Quantitative comparison. Figure 10 shows the quantitative comparison of our method with the feature-based methods in the synthetic benchmark dataset. As shown in
Figure 10, the corner error [
31] of the proposed HomoMGAN method is much lower than that in the feature-based method, showing superior performance in infrared and visible scenes. In particular, SIFT [
8] + RANSAC [
11] and SIFT [
8] + MAGSAC++ [
13] both show three ladders, which is because they only predict homography matrices on three images. Specifically, if algorithm failure occurs in multiple test images, the fraction of the number of images in a larger range remains unchanged at a certain value of corner error [
31] in
Figure 10, i.e., a ladder shape appears. Although SIFT [
8] + RANSAC [
11] fails in most test images in
Figure 10, its corner error is the lowest among all of the traditional feature-based methods, confirming the conclusion in the qualitative comparison. In addition, the evaluation values of the remaining eight feature-based methods are close, so we locally zoom in on them, as shown on the right side in
Figure 10. We can see that the performance of ORB [
10] + MAGSAC++ [
13] is the best among these eight methods, but the performance of ORB [
10] + RANSAC [
11] is the worst. At the same time, it is not difficult to see that the feature-based methods have ladders to varying degrees, i.e., the homography matrix cannot be predicted in some test images, but the proposed HomoMGAN method does not experience algorithm failure.
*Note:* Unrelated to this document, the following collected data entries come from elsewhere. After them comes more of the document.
-- ==== Sys2Proof/Machine/Launch.lean ====
section
/-! DEFINITION. Launch records (06 R161 to R166), after conditions (06 R162), the dispatch unit (14 R323 to R325, 06 R168),
the completion of grids (06 R170, R171), and graphs (17 R373). -/
namespace Sys2Proof.Machine

/-! ### Reading a launch record (06 R161, R163, R164) -/

/-- The fields of a record and of its completion block. -/
def parseLaunch (v cb : Nat) : LaunchRec :=
  let f (i lo len : Nat) : Nat := v / 2 ^ (64 * i + lo) % 2 ^ len
  let g (i lo len : Nat) : Nat := cb / 2 ^ (64 * i + lo) % 2 ^ len
  let d (i : Nat) : Dword := BitVec.ofNat 64 (f i 0 64)
  let e (i : Nat) : Dword := BitVec.ofNat 64 (g i 0 64)
  {
    kentry := d 0, sentry := d 1, gpt := f 2 56 4, ch := f 2 52 4, cw := f 2 48 4, gz := f 2 32 16, gy := f 2 16 16, gx := f 2 0 16,
    ciq := f 3 45 1 == 1, cts := f 3 44 1 == 1, csw := f 3 43 1 == 1, naft := f 3 40 3, lr := f 3 38 1 == 1, prio := f 3 36 2,
    eclass := f 3 32 3, scrb := f 3 12 20, regs := f 3 8 3, lastl := f 3 0 7, ltbase := d 4, param := d 5, aftb := d 6,
    cblk := d 7, swaddr := e 1, tsaddr := e 2, tsval := e 3, uiv := g 4 32 6, uidata := BitVec.ofNat 32 (g 4 0 32) }

/-- Energy class weights (06 R167). -/
def energyWeight (c : Nat) : Nat := [1, 2, 3, 4, 6, 8, 12, 16].getD c 1
def LaunchRec.cost (r : LaunchRec) : Nat := energyWeight r.eclass * (r.gpt + 1)
def LaunchRec.allot (r : LaunchRec) : Nat := (r.regs + 1) * 32

/-- Faults of the record itself (06 R164). DESIGN CHOICE: an AFTB that is not zero where NAFT is zero is one of them (log
73). -/
def recordBad (v : Nat) : Bool :=
  let f (i lo len : Nat) : Nat := v / 2 ^ (64 * i + lo) % 2 ^ len
  let r := parseLaunch v 0
  f 0 57 7 != 0 || f 0 0 2 != 0 || f 1 57 7 != 0 || f 1 0 2 != 0 || f 2 60 4 != 0 || f 3 46 18 != 0 || f 3 39 1 != 0
    || f 3 35 1 != 0 || f 3 11 1 != 0 || f 3 7 1 != 0 || f 4 57 7 != 0 || f 4 0 16 != 0 || f 6 0 6 != 0 || f 7 0 6 != 0
    || r.cblk == 0 || (r.naft == 0 && r.aftb != 0) || r.gx == 0 || r.gy == 0 || r.gz == 0 || r.cw == 0 || r.ch == 0 || 10 < r.cw
    || 8 < r.ch || 12 < r.cw * r.ch || r.lastl == 0 || 96 < r.lastl || 524288 < r.scrb || 3072 < (r.gpt + 1) * r.allot
    || 192 < r.cost || 4 < r.naft
/-- Faults of the completion block (06 R163, R164). -/
def blockBad (r : LaunchRec) (cb : Nat) : Bool :=
  let g (i lo len : Nat) : Nat := cb / 2 ^ (64 * i + lo) % 2 ^ len
  g 4 38 26 != 0 || g 5 0 64 != 0 || g 6 0 64 != 0 || g 7 0 64 != 0 || (r.csw && bits r.swaddr 0 3 != 0)
    || (r.cts && bits r.tsaddr 0 3 != 0)
/-- The after entries, or none where one is malformed (06 R162). DESIGN CHOICE: one of KIND 2 whose GENV is not zero is refused (log 73). -/
def parseAfter (n v : Nat) : Option (List AfterCond) :=
  let es := (List.range n).map fun i =>
    let w0 := v / 2 ^ (128 * i) % 2 ^ 64
    let w1 := v / 2 ^ (128 * i + 64) % 2 ^ 64
    (w0 / 2 ^ 60, w0 / 2 ^ 57 % 8, w0 % 2 ^ 57, w1)
  if es.all fun e => e.2.1 == 0 && e.2.2.2 < 2 ^ 16 && (if e.1 == 1 then e.2.2.1 % 8 == 0
      else e.1 == 2 && e.2.2.1 % 64 == 0 && e.2.2.2 == 0) then
    some (es.map fun e => ⟨e.1, BitVec.ofNat 64 e.2.2.1, BitVec.ofNat 16 e.2.2.2, false⟩)
  else none
/-- Whether the word of a condition satisfies it (06 R162). -/
def AfterCond.test (a : AfterCond) (w : Nat) : Bool :=
  if a.kind == 1 then (syncGen w + 65536 - a.genv.toNat) % 65536 < 32768 else w % 2 == 1
/-- Read the conditions that are not yet satisfied, each by a span-coherent load: pending, or the first fault, with what has
been found. -/
def readAfter (s : State) (slot : Nat) (as : List AfterCond) : Option (Option Trap) × List AfterCond × State :=
  as.foldl (fun r a =>
    if a.sat then (r.1, r.2.1 ++ [a], r.2.2)
    else match devReadFrom true 0 slot false 2 a.addr.toNat 8 r.2.2 with
      | (.pending, s) => (none, r.2.1 ++ [a], s)
      | (.fault t, s) => (r.1.map fun o => o.or (some t), r.2.1 ++ [a], s)
      | (.ok v psn, s) => (r.1, r.2.1 ++ [{ a with sat := !psn && a.test v }], s)) (some none, [], s)

/-- Read n bytes as loads of a launch, line by line: a poisoned line reads zero (06 R164, 11 R272). -/
def zeroRead (die slot : Nat) : Nat → Nat → Nat → State → DAns × State
  | 0, _, _, s => (.ok 0 false, s)
  | fuel + 1, va, n, s =>
    if n == 0 then (.ok 0 false, s)
    else
      let k := min n (128 - va % 128)
      match devRead s die slot false (BitVec.ofNat 64 va) k with
      | (.ok v p, s) => match zeroRead die slot fuel (va + k) (n - k) s with
        | (.ok w _, s) => (.ok ((if p then 0 else v) + w * 256 ^ k) false, s)
        | r => r
      | r => r
/-- An answer to a read of the launching group: a watermark of its team holds the bytes (04 R105), or what memory answers. -/
inductive GroupAns where
  | held (w : Nat)
  | ans (a : DAns)
deriving DecidableEq, Repr
/-- Read n bytes within a page as a load of the group whose team has these watermarks; a port launch has none (06 R164). -/
def groupRead (s : State) (die slot : Nat) (marks : List Watermark) (a : Dword) (n : Nat) : GroupAns × State :=
  match xlatNow s die slot a .read false with
  | (.pending, s) => (.ans .pending, s)
  | (.fault t, s) => (.ans (.fault t), s)
  | (.ok _ _, s) => match heldBy marks 0 0 a.toNat n with
    | .wait => (.held ((marks.findIdx? fun w => w.state != 4 && (w.holds 0 0 a.toNat n).isSome).getD 0), s)
    | .aborted b => (.ans (.fault ⟨COPY_ABORTED, 0, BitVec.ofNat 64 b⟩), s)
    | .free =>
      let r := zeroRead die slot (n / 128 + 2) a.toNat n s
      (.ans r.1, r.2)

/-- The die that 06 R146 prefers: one beside the stack that homes the parameter page; none while the walk is on its way. -/
def paramDie (s : State) (slot : Nat) (p : Dword) : Option (Option Nat) × State :=
  if p == 0 || bits p 57 7 != 0 then (some none, s)
  else match walkFor s 0 slot p.toNat with
    | (.pending _, s) => (none, s)
    | (.fault _ _, s) => (some none, s)
    | (.ok e, s) =>
      let line := e.phys p.toNat / 128
      (some (if isLocal s line then some (stackOf line / 2) else none), s)

/-- What becomes of a launch request. -/
inductive LaunchAns where
  | ok (g : Grid)
  | refused (t : Trap) (cblk : Dword)
  | pending
  /-- it waits behind a watermark of the launching group's team -/
  | held (w : Nat)
deriving DecidableEq, Repr

def refusal : Trap := ⟨ACCESS_VIOLATION, 0x30, 0⟩
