/-- An earlier store or atomic of the thread to the line of an address is still to be sent, or is sent and not to be seen yet: a load
there waits (03 R74). -/
def ownOlder (s : State) (t : Thread) (a : Nat) : Bool :=
  t.olderInFlight s t.nextEntry a || t.log.any fun e => (match e.op with
    | .store _ _ | .atom _ _ => true
    | _ => false) && (lanesOf e.unsent).any fun L => (e.addrs.getD L 0).toNat / 128 == a / 128
/-- The word of a kind-3 or kind-6 condition: a load of the thread (09 R234), behind its own earlier stores; a saved thread's is
read for it by the dispatch unit (14 R333). DESIGN CHOICE: while a watermark holds the word, the condition is not satisfied, and the
WAIT's other conditions and its timeout go on (log 89). While the replay buffer of its core is full a thread sends no load (11
R268). -/
def condLoad (s : State) (t : Thread) (a : Nat) (test : Nat → Bool) : CondAns × State :=
  if t.core < s.cores.length && replayFull s t.core then (.pending, s)
  else match xlatNow s (dieOf t.core) (s.slotOf t) (BitVec.ofNat 64 a) .read false with
  | (.pending, s) => (.pending, s)
  | (.fault x, s) => (.fault x, s)
  | (.ok pa _, s) => match heldBy (s.marksOf t.team) 0 0 a 8 with
    | .wait => (.ok false false, s)
    | .aborted b => (.fault ⟨COPY_ABORTED, 0, BitVec.ofNat 64 b⟩, s)
    | .free =>
      if t.core < s.cores.length && ownOlder s t a then (.pending, s)
      else match coreRead s t.core (s.slotOf t) false a 8 with
        | (.pending, s) => (.pending, s)
        | (.fault x, s) => (.fault x, s)
        | (.ok v psn, s) => if psn then (.fault poisonTrap, s) else (.ok (test v) (!isLocal s (pa / 128)), s)
/-- Evaluate one condition of a thread. -/
def condEval (s : State) (t : Thread) (all : Bool) (p v : Dword) : CondAns × State :=
  match bits p 60 4 with
  | 0 => (.ok all false, s)
  | 1 => match scratchAddr s t.team (BitVec.ofNat 64 (bits p 0 32)) 8 with
    | .error _ => (.ok false false, s)
    | .ok (team, off) =>
      let m := match s.team? team with
        | some m => if m.exited then [] else m.scratch
        | none => []
      (.ok (syncGen (Mem.load m off 8) != bits v 0 16) false, s)
  | 2 =>
    let w := (s.marksOf t.team).getD (bits p 0 4) Watermark.idle
    if w.state == 4 then (.fault ⟨COPY_ABORTED, 0, BitVec.ofNat 64 w.mark⟩, s)
    else (.ok (w.state == 0 || w.state == 3 || v.toNat ≤ w.mark) false, s)
  | 3 => condLoad s t (bits p 0 57) fun x => x != v.toNat
  | 4 =>
    let u := (s.ctxOf t).ui
    (.ok (u.pend &&& u.mask &&& (if v == 0 then BitVec.allOnes 64 else v) != 0) false, s)
  | 5 => (.ok (decide (v.toNat ≤ s.now)) false, s)
  | _ => condLoad s t (bits p 0 57) fun x => x % 2 == 1
/-- Every condition: none where a load is on its way. -/
def condAll (t : Thread) (all : Bool) : List (Dword × Dword) → State → Option (Except Trap (List (Bool × Bool))) × State
  | [], s => (some (.ok []), s)
  | (p, v) :: r, s => match condEval s t all p v with
    | (.pending, s) => (none, s)
    | (.fault x, s) => (some (.error x), s)
    | (.ok a b, s) => match condAll t all r s with
      | (some (.ok xs), s) => (some (.ok ((a, b) :: xs)), s)
      | x => x
def setTo (s : State) (b : Bool) : State := s.modCur fun t => { t with cc := { t.cc with tmo := b } }
/-- The ticks until a WAIT has to look again: 64, what is left of its timeout, or until a time that it waits for (09 R233, R234). -/
def waitNext (s : State) (pairs : List (Dword × Dword)) (left : Nat) : Nat :=
  pairs.foldl (fun n p => if bits p.1 60 4 == 5 && s.now < p.2.toNat then min n (p.2.toNat - s.now) else n) (min 64 left)
/-- One evaluation of a WAIT with some ticks left (09 R233): its end, with an acquire that is complete before the next instruction
issues, its timeout once the tick in which it passes is over, or on. -/
def waitRun (s : State) (pairs : List (Dword × Dword)) (all : Bool) (left : Nat) (over_ : Bool) : Res :=
  match condAll s.cur all pairs s with
  | (none, s) => .stall s
  | (some (.error x), s) => .trap s x
  | (some (.ok xs), s) =>
    if (if all then xs.all Prod.fst else xs.any Prod.fst) then
      let wide := xs.any fun x => x.1 && x.2
      .ok (acquireStep ((setTo s false).modCur fun t => { t with acq := some (wide || t.acq == some true) }))
    else if left == 0 then (if over_ then .ok (setTo s true) else .wait s (.wait pairs all 0 s.now))
    else
      let forever := left == 2 ^ 64 - 1
      let uid := s.cur.uid
      let s := s.post (s.now + waitNext s pairs left) (.waitEvaluate uid)
      .wait (if forever then s else s.post (s.now + left) (.waitTimeout uid)) (.wait pairs all left s.now)
/-- A waiting WAIT looks again; a tick resident counts against its timeout (09 R235). -/
def waitAgain (s : State) (pairs : List (Dword × Dword)) (all : Bool) (left last : Nat) (over_ : Bool) : Res :=
  waitRun s pairs all (if left == 2 ^ 64 - 1 then left else left - (s.now - last)) over_
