/-! ### Restore (14 R334) -/

/-- What the restore of a team asks of a core. DESIGN CHOICE: of a team that has exited it asks nothing beyond a
free team slot, no test, and a budget that is not exceeded (log 100). -/
def restoreNeed (g : Grid) (c : SavedCluster) (m : Nat × Nat) : Need :=
  match c.teams.find? fun x => x.id == m.2 && !x.exited with
  | none => ⟨0, 0, 0, 0, false⟩
  | some x =>
    let groups := (c.threads.filter fun t => t.team == x.id && !t.stream).length
    ⟨groups, groups * g.r.allot, scrBlocks g.r, g.r.cost, c.threads.any fun t => t.team == x.id && t.stream⟩
/-- Take a group or a stream back from its area. -/
def loadThreads (slot base regs : Nat) : List Thread → State → LoadAns (List Thread) × State
  | [], s => (.ok [], s)
  | was :: r, s =>
    let at_ := if was.stream then base else base + 0xB6000 + was.gid * 131072
    match loadSlots slot at_ (if was.stream then streamSlots 0 else groupSlots regs 0) was s with
    | (.pending, s) => (.pending, s)
    | (.fault, s) => (.fault, s)
    | (.ok t, s) => match (if t.stream then (.ok 0 false, s) else devRead s 0 slot true (BitVec.ofNat 64 (at_ + 0x90)) 8) with
      | (.pending, s) => (.pending, s)
      | (.fault _, s) => (.fault, s)
      | (.ok v _, s) => match loadThreads slot base regs r s with
        | (.ok ts, s) => (.ok (putDisp v (keepAnswers was t) :: ts), s)
        | x => x
/-- Reads of evicted groups that are still on their way go: their lanes are sent again, translated afresh (01 R39). -/
def dropLoads (s : State) (threads : List Thread) : State :=
  { s with cores := s.cores.map fun k => { k with loads := k.loads.filter fun l => !(threads.any fun t => t.uid == l.uid) } }
/-- The lanes of a restored thread that are under way no more are sent again, each translated afresh; those that faulted too, but for
an entry that still waits for service (11 R268, 15 R338). -/
def sendAgain (s : State) (t : Thread) : Thread :=
  let open_ (e : LogEntry) : LaneMask :=
    let stores := s.cores.foldl (fun m k => k.sb.foldl (fun m x => x.from_.foldl (fun m c =>
      if c.uid == t.uid && c.entry == e.id then m ||| c.lanes else m) m) m) 0
    s.reqs.foldl (fun m r => match r.for_ with
      | .lanes u i ls => if u == t.uid && i == e.id && !r.ended then m ||| ls else m
      | _ => m) stores
  { t with log := t.log.map fun e => { e with flight := e.flight &&& open_ e, faults := if e.held then e.faults else [] } }
/-- Take the dispositions of a team's copy records. -/
def loadCopies (slot base : Nat) : Nat → List Copy → State → LoadAns (List (Copy × Nat)) × State
  | _, [], s => (.ok [], s)
  | i, c :: r, s =>
    match devRead s 0 slot true (BitVec.ofNat 64 (base + 0x400 + 256 * i + 0x58)) 8 with
    | (.pending, s) => (.pending, s)
    | (.fault _, s) => (.fault, s)
    | (.ok v _, s) => match loadCopies slot base (i + 1) r s with
      | (.ok cs, s) => (.ok ((c, if i < 8 then v else 0) :: cs), s)
      | (.pending, s) => (.pending, s)
      | (.fault, s) => (.fault, s)
/-- Take every team of a cluster back from its slot. -/
def loadTeams (slot : Nat) (g : Grid) (c : SavedCluster) : List Team → State → LoadAns (List (Team × List Thread × List (Copy × Nat))) × State
  | [], s => (.ok [], s)
  | m :: r, s =>
    match c.slots.find? fun x => x.1 == m.id with
    | none => match loadTeams slot g c r s with
      | (.ok l, s) => (.ok ((m, [], []) :: l), s)
      | x => x
    | some x =>
      let base := slotBase (s.ctx slot) x.2
      match loadSlots slot base teamSlots m s with
      | (.pending, s) => (.pending, s)
      | (.fault, s) => (.fault, s)
      | (.ok m, s) => match loadThreads slot base g.r.regs (c.threads.filter fun t => t.team == m.id) s with
        | (.pending, s) => (.pending, s)
        | (.fault, s) => (.fault, s)
        | (.ok ts, s) => match loadCopies slot base 0 (c.copies.filter fun k => k.team == m.id) s with
          | (.pending, s) => (.pending, s)
          | (.fault, s) => (.fault, s)
          | (.ok cs, s) => match loadTeams slot g c r s with
            | (.ok l, s) => (.ok ((m, ts, cs) :: l), s)
            | x => x

/-- Put a restored team on its core, with its groups, its stream and its copies. -/
def restoreTeam (s : State) (g : Grid) (core : Nat) (x : Team × List Thread × List (Copy × Nat)) : State :=
  let m := x.1
  let slot := if m.exited then 0 else freeSlot s core
  let at_ := if m.exited then 0 else (freeRun s core m.runLen).getD 0
  let m : Team := { m with core := core, slot := slot, runAt := at_ }
  let s := dropLoads s x.2.1
  let threads := x.2.1.map fun t => { sendAgain s t with
    core := core, resident := s.now, activeAt := s.now, readyAt := s.now, issuedAt := none
    wait := match t.wait with
      | .wait ps all left _ => .wait ps all left s.now
      | w => w }
  let s : State := { s with teams := s.teams ++ [m], threads := s.threads ++ threads, copies := s.copies ++ x.2.2.map fun k => { k.1 with core := core } }
  let s := if m.exited then s else coreSlot s core g.slot
  let u := (s.ctx g.slot).ui
  let s := if threads.any fun t => u.hg == some t.uid then
      s.modCtx g.slot fun c => { c with ui := { c.ui with core := core, team := slot } }
    else s
  -- one that only eviction froze goes on; one frozen by a fault as software has said; the rest stay FROZEN (04 R112)
  x.2.2.foldl (fun (s : State) k =>
    let faulted := k.1.frozen == some (0x05 : Byte) || k.1.frozen == some (0x08 : Byte)
    if k.1.frozen == some 0x21 then pokeCopy s k.1.id s.now
    else if faulted && k.2 == 1 then copyResume s k.1.id
    else if faulted && k.2 == 2 then abortCopy s k.1.id (k.1.frozen.getD 0)
    else pokeCopy s k.1.id s.now) s

/-- What a restore request comes to. -/
inductive Placed where
  | placed (s : State)
  /-- no place yet -/
  | no (s : State)
  /-- its save slot cannot be read now, or at all -/
  | pending (s : State)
Figure 11 shows the quantitative comparison of our method with the deep learning-based methods in the synthetic benchmark dataset. As shown in
Figure 11, the proposed HomoMGAN method achieves the best performance among deep learning-based methods and significantly outperforms CADHN [
15]. According to the trend in the figure, HomoMGAN has a lower corner error [
31] than CADHN [
15] for most of the test images.
Discussions. The synthetic benchmark dataset comes from several real-world outdoor scenes, including parking lots, schools, parks, etc. After experimental verification, our method can obtain a more accurate homography matrix in these scenarios, and the registration effect is more reasonable. Since the essence of our synthetic benchmark dataset comes from registered real-world datasets, which to some extent reflect the unregistered situation of real-world data, our method also effectively performs when using unregistered real-world datasets.
4.4. Ablation Experiment
Shallow feature extraction network. The effectiveness of the shallow feature extraction networks was mainly verified from two perspectives relating to the synthetic benchmark dataset. First, the shallow feature extraction network was replaced with the feature extractor and mask predictor [
15], whose feature map comparison is shown in
Figure 12. The main reason that this replacement was undertaken is that they function similarly; they both obtain weighted feature maps, highlighting features that are meaningful for homography estimation. As shown in
Figure 12, it can be seen that the feature maps produced by our shallow feature extraction network are sparser, which is beneficial in reducing the noise in the feature maps. To prove the effectiveness of our shallow feature extraction network more clearly, we show the corner error [
31] of two sample image pairs in
Figure 12, as shown in
Table 2. It can be seen in
Table 2 that the corner error [
31] of the shallow feature extraction network on both sets of sample image pairs is much lower than that of the feature extractor and mask predictor [
15], proving that the sparse features in our method can effectively reduce the noise in the feature map, improving the accuracy of the homography matrix. In order not to lose generality, we also compare the average corner error [
31] on the test set of the feature extractor and mask predictor [
15] and shallow feature extraction network; the result is shown in
Figure 13. It can be seen that the homography estimation performance of our method is significantly better than that of the feature extractor and mask predictor [
15], fully confirming the effectiveness of our shallow feature extraction network. In addition,
Table 3 shows the comparison of the number of parameters and computations before and after replacing the shallow feature extraction network, and the results are shown in rows 2 and 3 in
Table 3, respectively. Although the number of parameters and computation of the proposed method is slightly higher than the results in row 3, the corner error of the proposed method is significantly lower than that in row 3 (from 5.3 to 5.06).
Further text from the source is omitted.